**Instructions for the task:** Reproduce, exactly and in full, only the lines below from the one containing "def emptyNs (nsid" through the one containing "if !n.hosts.contains k.host".

───── Record set ─────

-- ==== Sys2Proof/Machine/Volume.lean ====
section
/-! DEFINITION. The VOL desk (chapter 10): sets, namespaces, map epochs, parcel migration, quarantine and the map copy
areas. -/
namespace Sys2Proof.Machine

/-! ## Directory changes that the other shelves hear of (R781) -/

/-- NGUID (Table 10.4). -/
def nguid (s : State) (nsid : Nat) : Nat :=
  (Config.stackHash (match s.stk.record with | some r => r.serials.flatMap fun e => [e.2.1, e.2.2] | none => [Config.serial.toNat])).toNat * 65536 + nsid

/-- The two first words of a directory entry in a DIR_UPDATE (Table 17.1); its NGUID follows, and two reserved words. -/
def dirWords (s : State) (nsid home : Nat) (deleted : Bool) : List Word :=
  [fld 12 0 nsid ||| fld 18 16 home, flag 0 deleted] ++ wordsOf 4 (nguid s nsid) ++ [0, 0]

/-- The master sends a directory change to the Active module of every member shelf that it reaches (R781). DESIGN CHOICE (log 112, unsafe). -/
def sendDir (nsid home : Nat) (deleted : Bool) (s : State) : State :=
  if !s.master then s
  else forAll ((otherShelves s).filter (reachable s)) (fun q s =>
    sendTo q { kind := .dirUpdate, a := q, b := 1, ws := dirWords s nsid home deleted } s) s

/-! ## Namespaces -/

/-- Drop a namespace's buffered data: every page that no open record holds (R505 step 2, R412). -/
def dropPages (nsid : Nat) (s : State) : State :=
  let held := s.wbf.recs.flatMap fun r => r.2.pages
  forAll ((s.wbf.pages.filter fun p => p.2.ns = nsid && !held.contains p.1).map (·.1)) freePage s

/-- Return every parcel of a namespace (R472). -/
def returnAll (nsid : Nat) (s : State) : State :=
  match s.nsOf nsid with | none => s | some n => forAll (n.map.map (·.1)) (returnParcel nsid) s

/-- What a deletion does after its drain (R505 steps 2–5). DEDUCED (log 105, unsafe). -/
def finishDelete (nsid : Nat) (s : State) : State :=
  match s.nsOf nsid with
  | none => s
  | some n =>
    let s := returnAll nsid (dropPages nsid s)
    let s := doIf (decide (n.enc ≠ 0)) (destroySlot (nsid - 1) false none) s
    let s := s.onVol fun v => { v with ns := tabDel v.ns nsid, lost := v.lost.erase nsid }
    let s := s.onNvm fun d => { d with regs := d.regs - n.resv.regs.length }
    raise 390 (fld 12 0 nsid) (sendDir nsid n.home true (shadow .stateWrite 6 nsid s))

/-- A namespace with the level-1 table of its size: a place in group T for each leaf, the lowest that no other leaf has (R487). DESIGN
CHOICE (log 235, safe). DESIGN CHOICE (log 235, safe). -/
def layLeaves (s : State) (n : Ns) : Ns :=
  let used := n.leafAt ++ s.vol.ns.flatMap fun e => e.2.leafAt
  let more := (n.size + 1023) / 1024 - n.leafAt.length
  { n with leafAt := (n.leafAt ++ (((List.range (used.length + more)).filter fun a => !used.contains a).take more)).take ((n.size + 1023) / 1024) }

/-- Controllers of the attached host entries of a namespace. -/
def ctrlsOfNs (s : State) (n : Ns) : List Nat := (s.nvm.ctrls.filter fun c => !c.2.disc && n.hosts.contains c.2.host).map (·.1)
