/-- Create a namespace for a host (R483). DEDUCED (log 123, unsafe). -/
def hostCreate (ctx cid : Nat) (c : NsCreate) (s : State) : State :=
  let d := s.vol.dflt
  let size := parcelsFor c.lbaf c.nsze
  if c.nsze < c.ncap || c.piType = 2 || 3 < c.piType || !c.piLast || 3 < c.lbaf || (c.piType ≠ 0 && c.lbaf % 2 = 0) || size = 0 || 4194304 < size then
    ends ctx cid .invalidField s
  else if d.sets.isEmpty then ends ctx cid .nsInsufficientCapacity s
  else if !setsFit s c.lbaf d.enc d.sets then ends ctx cid .invalidField s
  else match ((List.range 4096).map (· + 1)).find? fun k => !nsidTaken s k with
    | none => ends ctx cid .nsInsufficientCapacity s
    | some nsid =>
      if 67108864 < sizeSum s + size then ends ctx cid .nsInsufficientCapacity s
      else if d.enc ≠ 0 && s.md.entropyBad then ends ctx cid .interrupted s
      else
        let s := if d.enc = 0 then s else
            let (key, s) := drawKey d.enc s
            loadKey (nsid - 1) d.enc (if d.enc = 2 then (s.slotOf (nsid - 1)).gen + 1 else 0) key s
        let (n, s) := newNs s nsid c.lbaf c.piType d.enc false d.userResv d.spread size (parcelsFor c.lbaf c.ncap) d.sets
        hostClaim ctx cid 0x0605 nsid (.create nsid n) s

/-- R483: Namespace Management. -/
def execNvmeNamespaceManagement (ctx cid : Nat) (del : Option Nat) (c : NsCreate) (s : State) : Out :=
  .next (adminIn (.namespaceManagement ctx cid del c) ctx cid .other (fun _ k s =>
    if !privOf s k 0 then ends ctx cid .invalidField s
    else match del with
      | none => hostCreate ctx cid c s
      | some nsid => match s.nsOf nsid with
        | none => ends ctx cid .invalidNamespace s
        | some n =>
          if n.home != s.pos || n.deleting then ends ctx cid .invalidNamespace s
          else if migrating s nsid then ends ctx cid .interrupted s
          else hostClaim ctx cid 0x0606 nsid (.delete nsid) s) s)

/-- R482: Namespace Attachment: the entries of the listed controllers are attached or detached under one flip. DESIGN CHOICE (log 122, unsafe). -/
def execNvmeNamespaceAttachment (ctx cid nsid : Nat) (attach : Bool) (ctrls : List Nat) (s : State) : Out :=
  .next (adminIn (.namespaceAttachment ctx cid nsid attach ctrls) ctx cid .other (fun _ k s =>
    if !privOf s k 0 then ends ctx cid .invalidField s
    else match s.nsOf nsid with
      | none => ends ctx cid .invalidNamespace s
      | some n =>
        if n.home != s.pos || n.deleting then ends ctx cid .invalidNamespace s
        else
          let hs := ctrls.map fun q => (tabFind s.nvm.ctrls q).map (·.host)
          if ctrls.isEmpty || hs.any (·.isNone) || ctrls.any (fun q => match tabFind s.nvm.ctrls q with | some c => c.disc | none => true) then ends ctx cid .invalidField s
          else
            let go := ((hs.filterMap id).eraseDups).filter fun h => n.hosts.contains h != attach
            if go.isEmpty then ends ctx cid .success s
            else match takeChange ⟨.host ctx cid, go.map fun h => .attach nsid h (!attach)⟩ s with
              | some s => s
              | none => ends ctx cid .interrupted s) s)

/-! ### Format and Sanitize (R412, R677, R678) -/

/-- Every block of a namespace reads as zero again: its buffered data is dropped and its parcels return; a THICK namespace keeps
them, unwritten (R472, R476). -/
def emptyNs (nsid : Nat) (s : State) : State :=
  let s := dropPages nsid s
  match s.nsOf nsid with
  | none => s
  | some n => if n.thick then shadow .mirrorState 6 nsid (onNs nsid (fun n => { n with map := tabMap n.map fun _ l => { l with written := 0 } }) s) else returnAll nsid s

/-- Table 9.8: Format NVM. DEDUCED (log 124, unsafe). -/
def execNvmeFormatNvm (ctx cid nsid ses lbaf pit : Nat) (s : State) : Out :=
  .next (adminIn (.formatNvm ctx cid nsid ses lbaf pit) ctx cid .other (fun _ k s =>
    if !privOf s k 1 || nsid = 0xFFFFFFFF || 2 < ses || 3 < lbaf || pit = 2 || 3 < pit || (pit ≠ 0 && lbaf % 2 = 0) then ends ctx cid .invalidField s
    else match s.nsOf nsid with
      | none => ends ctx cid .invalidNamespace s
      | some n =>
        if !n.hosts.contains k.host || n.home != s.pos || n.deleting || n.creating then ends ctx cid .invalidNamespace s
        else if s.nvm.sanitize.isSome then ends ctx cid .sanitizeInProgress s
        else if (ses = 2 && n.enc = 0) || (lbaf ≠ n.lbaf && !n.map.isEmpty) || !setsFit s lbaf n.enc n.sets then ends ctx cid .invalidField s
        else if n.held || (ses = 2 && s.md.entropyBad) then ends ctx cid .interrupted s
        else
          let s := onNs nsid (fun n => { n with lbaf := lbaf, pit := pit }) (emptyNs nsid s)
          let s := shadow .stateWrite 6 nsid s
          if ses = 2 then destroySlot (nsid - 1) true (some (ctx, cid)) (onNs nsid (fun n => { n with held := true }) s)
          else ends ctx cid .success s) s)

/-- R412: Sanitize. -/
def execNvmeSanitize (ctx cid sanact : Nat) (s : State) : Out :=
  .next (adminIn (.sanitize ctx cid sanact) ctx cid .other (fun _ k s =>
    if !privOf s k 2 || sanact ≠ 4 || s.order = 2 || !s.master || s.vol.ns.any (fun e => e.2.enc = 0) then ends ctx cid .invalidField s
    else if s.nvm.sanitize.isSome then ends ctx cid .sanitizeInProgress s
    else
      let nss := s.vol.ns.map (·.1)
      let slots := nss.map (· - 1)
      let s := raise 326 (ctrlParam (((s.ctx ctx).ctrl).getD 0) 0) (s.onNvm fun n => { n with sanitize := if slots.isEmpty then none else some slots, sanDone := slots.isEmpty })
      let s := forAll nss emptyNs s
      let s := forAll slots (fun i => destroySlot i false none) s
      ends ctx cid .success (doIf slots.isEmpty (raise 327 0) s)) s)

─────

**Task response:**
def emptyNs (nsid : Nat) (s : State) : State :=
  let s := dropPages nsid s
  match s.nsOf nsid with
  | none => s
  | some n => if n.thick then shadow .mirrorState 6 nsid (onNs nsid (fun n => { n with map := tabMap n.map fun _ l => { l with written := 0 } }) s) else returnAll nsid s

/-- Table 9.8: Format NVM. DEDUCED (log 124, unsafe). -/
def execNvmeFormatNvm (ctx cid nsid ses lbaf pit : Nat) (s : State) : Out :=
  .next (adminIn (.formatNvm ctx cid nsid ses lbaf pit) ctx cid .other (fun _ k s =>
    if !privOf s k 1 || nsid = 0xFFFFFFFF || 2 < ses || 3 < lbaf || pit = 2 || 3 < pit || (pit ≠ 0 && lbaf % 2 = 0) then ends ctx cid .invalidField s
    else match s.nsOf nsid with
      | none => ends ctx cid .invalidNamespace s
      | some n =>
        if !n.hosts.contains k.host || n.home != s.pos || n.deleting || n.creating then ends ctx cid .invalidNamespace s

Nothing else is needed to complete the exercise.